** Opening Data to use block **

/-- Halt at the instruction under dispatch. (DEDUCED, log 18) -/
def haltAt (c ctx w slot : Nat) (r : Reason) (cause : Nat) (s : State) : State :=
  let t := stream s ctx c
  let g := match blockOf (core s c) ctx (t.next.toNat / 256) with
    | some k => ((core s c).imem.getD k {}).gen.toNat
    | none => 0
  haltStream c ctx { reason := r, cause := cause, index := t.next, slot := slot, postmark := some (postmarkOf s c ctx w),
                     oldGen := g, newGen := g } s

/-- Dispatch of a fetched word: a fault halts; a CTRL instruction is held for its own step; another enters its queue, or
is held as read while the queue is full. None where nothing can be done. -/
def dispatchWord (c ctx w slot : Nat) (s : State) : Option State :=
  let t := stream s ctx c
  match dispatchFault s t w with
  | some (r, cause) => some (haltAt c ctx w slot r cause s)
  | none =>
    let i := issuedOf s c ctx t w slot
    match queueOf w with
    | none => some (setCore c (fun x => { x with serial := x.serial + 1 })
        (setStream ctx c (fun t => { t with held := some i, fetched := none }) s))
    | some q =>
      if (queue (core s c) q).length < 8 then some (dispatchTo c ctx q i s)
      else if t.fetched.isSome then none
      else some (setStream ctx c (fun t => { t with fetched := some (slot, BitVec.ofNat 128 w) }) s)

/-- The dispatcher may take up an instruction of a stream. -/
def mayDispatch (s : State) (c ctx : Nat) : Bool :=
  let t := stream s ctx c
  running s && !stopped s c ctx && ctxState s ctx == 1 && ctxResident s ctx && chainReady s ctx &&
    (t.mode == .running) && !t.ended && t.held.isNone && decide (0 < sdiff32 t.head.toNat t.next.toNat)

/-- One attempt at a stream in a slot: what DISPATCH does with it, if it can do anything. -/
def attempt (c ctx : Nat) (s : State) : Option State :=
  if mayDispatch s c ctx then
    match (stream s ctx c).fetched with
    | some (slot, w) => dispatchWord c ctx w.toNat slot s
    | none =>
      let s := eccReload c ctx s
      match fetchAt s c ctx with
      | .wait => none
      | .halt h => some (haltStream c ctx h s)
      | .word w slot =>
        let rb := (stream s ctx c).next.toNat / 256
        let s := match blockOf (core s c) ctx rb with
          | some k => setStream ctx c (recordGen rb ((core s c).imem.getD k {}).gen) s
          | none => s
        dispatchWord c ctx w slot s
  else none

/-- Slots in the order in which the dispatcher tries them: highest PRIORITY first, equal ones taking turns (R304). -/
def slotOrder (s : State) (c : Nat) : List Nat :=
  let x := core s c
  let turn := (List.range 8).map fun k => (x.lastSlot + 1 + k) % 8
  ((List.range 8).reverse).flatMap fun p => turn.filter fun k => match x.slots.getD k none with
    | some ctx => ctxPriority s ctx == p
    | none => false

/-- The first slot that can dispatch. -/
def firstAttempt (c : Nat) (s : State) : List Nat → Option State
  | [] => none
  | k :: r =>
    match (match (core s c).slots.getD k none with | some ctx => attempt c ctx s | none => none) with
    | some s' => some (setCore c (fun x => { x with lastSlot := k }) s')
    | none => firstAttempt c s r

/-- DISPATCH (R213): one instruction of the core, or one halt at fetch or dispatch. -/
def dispatch (c : Nat) (s : State) : State := (firstAttempt c s (slotOrder s c)).getD s

/-- WAIT_MET (R215): the instruction at the head of a queue, or held at dispatch, starts once its seal meets its target. -/
def waitMetAt (c : Nat) (q : QueueId) (s : State) : State :=
  match headOf s c q with
  | some i =>
    match i.wait with
    | some w => if waitMet s w && running s && !stopped s c i.ctx then setHead c q (fun i => { i with started := true }) s else s
    | none => s
  | none => s

/-- WAIT_MET of a CTRL instruction. -/
def waitMetCtrl (c ctx : Nat) (s : State) : State :=
  match (stream s ctx c).held with
  | some i =>
    match i.wait with
    | some w => if waitMet s w && running s && !stopped s c ctx then
        setStream ctx c (fun t => { t with held := some { i with started := true } }) s else s
    | none => s
  | none => s

/-- A head whose opcode its class does not list: the engine refuses it with RESERVED_FIELD before it does anything (R9). -/
def reservedHead (s : State) (c : Nat) : Option (QueueId × Issued) :=
  (allQueues.filterMap fun q => match headOf s c q with
    | some i => if ready s c i && !(opcodeListed i.word.toNat) then some (q, i) else none
    | none => none).head?

/-- INSTRUCTION_RETIRE (R216): the first ended instruction whose writes are all at their destinations retires. A head with
a reserved opcode ends first, with its fault. -/
def instructionRetire (c : Nat) (s : State) : State :=
  match (core s c).retiring.findIdx? fun e => burstsDone s c e with
  | some k =>
    match (core s c).retiring[k]? with
    | some e => retireOne c e (setCore c (fun x => { x with retiring := ldrop x.retiring k }) s)
    | none => s
  | none =>
    match reservedHead s c with
    | some (q, i) => endFault c q i 0 { reason := .reservedField } s
    | none => s

/-! ## Control instructions (R223-R226) -/

/-- The held CTRL instruction of a stream when its opcode is the row's, its wait is over and its context's chain admits dispatch (R47). -/
def heldCtrl (s : State) (c ctx op : Nat) : Option Issued :=
  match (stream s ctx c).held with
  | some i => if iOpcode i.word.toNat == op && (i.wait.isNone || i.started) && running s && !stopped s c ctx &&
      chainReady s ctx && (stream s ctx c).mode == .running then some i else none
  | none => none

/-- A CTRL instruction is done: the stream moves past it, its wait target steps, it retires and signals (R214, R216). -/
def ctrlDone (c ctx : Nat) (i : Issued) (s : State) : State :=
  let w := i.word.toNat
  let s := setStream ctx c (fun t =>
    passNext { recordPm (t.next.toNat / 256) i.postmark (stepTarget w t) with held := none }) s
  let s := match i.sig with
    | some r => if iSigEn w then sendSeals [signalMsg ctx r] s else s
    | none => s
  advanceRetired c ctx s

/-- A CTRL instruction halts its stream: nothing of it has happened (R229). -/
def ctrlHalt (c ctx : Nat) (i : Issued) (r : Reason) (cause : Nat) (addr : Option (Nat × Bool)) (s : State) : State :=
  let g := match blockOf (core s c) ctx (i.index.toNat / 256) with
    | some k => ((core s c).imem.getD k {}).gen.toNat
    | none => 0
  haltStream c ctx { reason := r, cause := cause, index := i.index, slot := i.imemSlot, postmark := some i.postmark.toNat,
                     oldGen := g, newGen := g, addr := addr } s

/-- Run a CTRL row on the held instruction. (DESIGN CHOICE, log 19) -/
def ctrlRow (c ctx op : Nat) (f : Issued → State → State) (s : State) : State :=
  match heldCtrl s c ctx op with
  | some i => f i s
  | none => s

/-- NOP. -/
def ctrlNop (c ctx : Nat) (s : State) : State := ctrlRow c ctx 0 (fun i s => ctrlDone c ctx i s) s

/-- The halt reason of a code met while a record is read: RESERVED_FIELD and POISON_CONTROL stand by themselves, the others
are carried by 0x0B (Table 10.9). -/
def recordHalt (r : Reason) : Reason × Nat :=
  if r = .reservedField then (.reservedField, 0) else if r = .poisonControl then (.poisonControl, 0) else (.recordFailure, r.code)

/-- AG_SET (R220). -/
def ctrlAgSet (c ctx : Nat) (s : State) : State :=
  ctrlRow c ctx 1 (fun i s =>
    let w := i.word.toNat
    let a := bits w 47 0
    let halt := fun (r : Reason) (s : State) => ctrlHalt c ctx i (recordHalt r).1 (recordHalt r).2 (some (a, false)) s
    if a % 64 ≠ 0 then halt .alignment s
    else
      match runFrom [] false (loadWord { core := c, ctx := ctx, unit := .cp, failed := i.pageFault } a 64) s with
      | .ok v s =>
        match genFault v with
        | some r => halt r s
        | none => setStream ctx c (fun t => { t with
            gens := lmod t.gens (bits w 51 49) fun _ => genReset { isSet := true, record := BitVec.ofNat 512 v } }) (ctrlDone c ctx i s)
      | .error (.fault f, _) s => halt f.reason s
      | .error (.page x p, _) s => noteMiss x p false (setStream ctx c (fun t => { t with
          held := t.held.map fun j => { j with waitPage := some p } }) s)
      | .error _ s => s) s

/-- AG_RESET (R222). -/
def ctrlAgReset (c ctx : Nat) (s : State) : State :=
  ctrlRow c ctx 2 (fun i s =>
    setStream ctx c (fun t => { t with gens := lmod t.gens (bits i.word.toNat 51 49) fun g => if g.isSet then genReset g else g })
      (ctrlDone c ctx i s)) s

/-- SEAL_BIND: the slot is bound with its TARGET; an unknown ID halts with SEAL_UNKNOWN (R253). -/
def ctrlSealBind (c ctx : Nat) (s : State) : State :=
  ctrlRow c ctx 4 (fun i s =>
    let w := i.word.toNat
    let id := bits w 47 32
    match sealOf s ctx id with
    | none => ctrlHalt c ctx i .recordFailure (Reason.code .sealUnknown) none s
    | some p =>
      let x := sealAt s p
      setStream ctx c (fun t => { t with slots := lmod t.slots (bits w 55 52) fun _ =>
        { sealId := BitVec.ofNat 16 id, bound := some { phys := p, gen := x.gen, proxy := x.remote.isSome, sealId := BitVec.ofNat 16 id },
          target := BitVec.ofNat 32 (bits w 31 0) } }) (ctrlDone c ctx i s)) s

/-- Body of a LOOP: its last index. -/
def loopLast (i : Issued) : Word32 := i.index + 1 + BitVec.ofNat 32 (bits i.word.toNat 43 32)

/-- Ring blocks of a LOOP's body. -/
def loopBlocks (i : Issued) : List Nat := ringBlocks (i.index + 1).toNat (loopLast i + 1).toNat

/-- A LOOP that may not stand where it does (R224). -/
def loopBad (t : Stream) (i : Issued) : Bool :=
  decide (4 ≤ t.loops.length) || (match t.loops with
    | l :: _ => decide (0 < sdiff32 (loopLast i).toNat l.last.toNat)
    | [] => false)

/-- Blocks a LOOP's pin needs beyond those its stream holds. -/
def pinNeeds (s : State) (c ctx : Nat) (i : Issued) : List Nat :=
  (loopBlocks i).filter fun rb => (blockOf (core s c) ctx rb).isNone

/-- The pin of a LOOP can be served: enough blocks that no other stream has reserved or pinned (R225). -/
def pinFits (s : State) (c ctx : Nat) (i : Issued) : Bool :=
  decide ((pinNeeds s c ctx i).length + blocksOwed (core s c) (some ctx) ≤ blocksFree (core s c))

/-- Start a LOOP: its body's blocks are pinned and it becomes the innermost loop. -/
def startLoop (c ctx : Nat) (i : Issued) (s : State) : State :=
  let w := i.word.toNat
  let s := (pinNeeds s c ctx i).foldl (fun s rb => takeBlock c ctx rb s) s
  let enclosing := pinnedBlocks (stream s ctx c)
  let s := ctrlDone c ctx i s
  setStream ctx c (fun t => { t with
    next := i.index + 1,
    loops := { start := i.index, last := loopLast i, remaining := bits w 23 0, count := 0,
               pinned := (loopBlocks i).filter fun rb => !(enclosing.contains rb) } :: t.loops }) s

/-- LOOP (R224, R225): a bad place halts; it waits until HEAD covers the body; it pins at once or asks for its pins. -/
def ctrlLoop (c ctx : Nat) (s : State) : State :=
  ctrlRow c ctx 8 (fun i s =>
    let t := stream s ctx c
    if loopBad t i then ctrlHalt c ctx i .loopRange 0 none s
    else if sdiff32 t.head.toNat (loopLast i).toNat ≤ 0 then s
    else if (core s c).pinWaits.contains ctx then s
    else if (core s c).pinWaits.isEmpty && pinFits s c ctx i then startLoop c ctx i s
    else setCore c (fun x => { x with pinWaits := x.pinWaits ++ [ctx] }) s) s
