/-- The block as it is written back: HW fields and STEP, UPD_CHECK recomputed (R310, R318). -/
def blockBack (j : UpdJob) : Nat :=
  let b := j.block.toNat
  let done := j.status = 4 ∨ j.status = 5
  let b := setBits b 231 224 j.status.toNat
  let b := setBits b 287 263 j.progress
  let b := setBits b 991 960 j.ratio.toNat
  let b := setBits b 959 896 j.su.toNat
  let b := setBits b 895 832 j.sw.toNat
  withCheck 128 (if done then setBits b 319 288 (bits b 319 288 + 1) else b)

/-- The fault record of a job that failed: none for a kill (R317, R436). (DEDUCED, log 85) -/
def jobRecord (d : Nat) (j : UpdJob) (s : State) : State :=
  if j.status = 4 ∨ j.status = 5 ∨ j.killed = true then s
  else
    let r : Rec := { unit := .port, reason := .updateJob, cause := j.status.toNat, ctx := j.owner, addr := some (j.addr, false),
                     detail := j.poisonBlock.getD 0 + j.diverger.getD 0 * 2 ^ 32 + b2n j.diverger.isSome * 2 ^ 35 }
    match j.reason with
    | some c => stageRec d { r with reason := (reasonOf c).getD .updateJob, cause := 0, detail := 0 } s
    | none => stageRec d r s

/-- UPD_JOB_END (R318): write-back, counters, record, DONE_SEAL, window. A job in pass B that met an absent page goes on. (DEDUCED, log 82) -/
def updJobEnd (d : Nat) (s : State) : State :=
  let s := advanceJob d s
  match jobOf s d with
  | none => s
  | some j =>
    if j.status = 2 ∨ j.status = 3 then s
    else
      let s := jobWrite j.owner j.addr (toLe 128 (blockBack j)) (j.reason == some (Reason.code .poisonControl)) s
      let s := bumpE 0x3A00 5 s
      let s := if j.status = 4 ∨ j.status = 5 then s else bumpE 0x3A00 6 s
      let s := jobRecord d j s
      let s := match sealOf s j.owner (bits j.block.toNat 367 352) with
        | some p => sendSeals [{ phys := p, gen := (sealAt s p).gen, amount := 1, ctx := j.owner,
                                 sealId := BitVec.ofNat 16 (bits j.block.toNat 367 352) }] s
        | none => s
      setDie d (fun x => { x with pinnedJob := false }) { s with updRing := s.updRing.set d none, updPages := [] }

/-- ABORT_NOTICE_RECEIVE (R319): before pass B the job ends ABORTED. -/
def abortNotice (d m : Nat) (s : State) : State := peerMessage d m .abort s

/-- A link loss that its links cannot replay: a job before pass B that now lacks a way to a member ends ABORTED, and the
members that can be reached are told (R319). -/
def updLinkLoss (s : State) : State :=
  (List.range 2).foldl (fun s d =>
    match jobOf s d with
    | some j => if j.status = 2 ∧ ((jobPeers s j).all fun m => reachable s m) = false then abortJob d false s else s
    | none => s) s

end Sys2Proof.Machine
end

** Closing Data to use block **

■ What is expected
Please give an exact copy of the entries above, from the line with "SEAL_UNKNOWN (R253). -/" down to the line with "does (R224). -/", inclusive, and nothing else.

■ Answer below
/-- SEAL_BIND: the slot is bound with its TARGET; an unknown ID halts with SEAL_UNKNOWN (R253). -/
def ctrlSealBind (c ctx : Nat) (s : State) : State :=
  ctrlRow c ctx 4 (fun i s =>
    let w := i.word.toNat
    let id := bits w 47 32
    match sealOf s ctx id with
    | none => ctrlHalt c ctx i .recordFailure (Reason.code .sealUnknown) none s
    | some p =>
      let x := sealAt s p
      setStream ctx c (fun t => { t with slots := lmod t.slots (bits w 55 52) fun _ =>
        { sealId := BitVec.ofNat 16 id, bound := some { phys := p, gen := x.gen, proxy := x.remote.isSome, sealId := BitVec.ofNat 16 id },
          target := BitVec.ofNat 32 (bits w 31 0) } }) (ctrlDone c ctx i s)) s

/-- Body of a LOOP: its last index. -/
def loopLast (i : Issued) : Word32 := i.index + 1 + BitVec.ofNat 32 (bits i.word.toNat 43 32)

/-- Ring blocks of a LOOP's body. -/
def loopBlocks (i : Issued) : List Nat := ringBlocks (i.index + 1).toNat (loopLast i + 1).toNat

/-- A LOOP that may not stand where it does (R224). -/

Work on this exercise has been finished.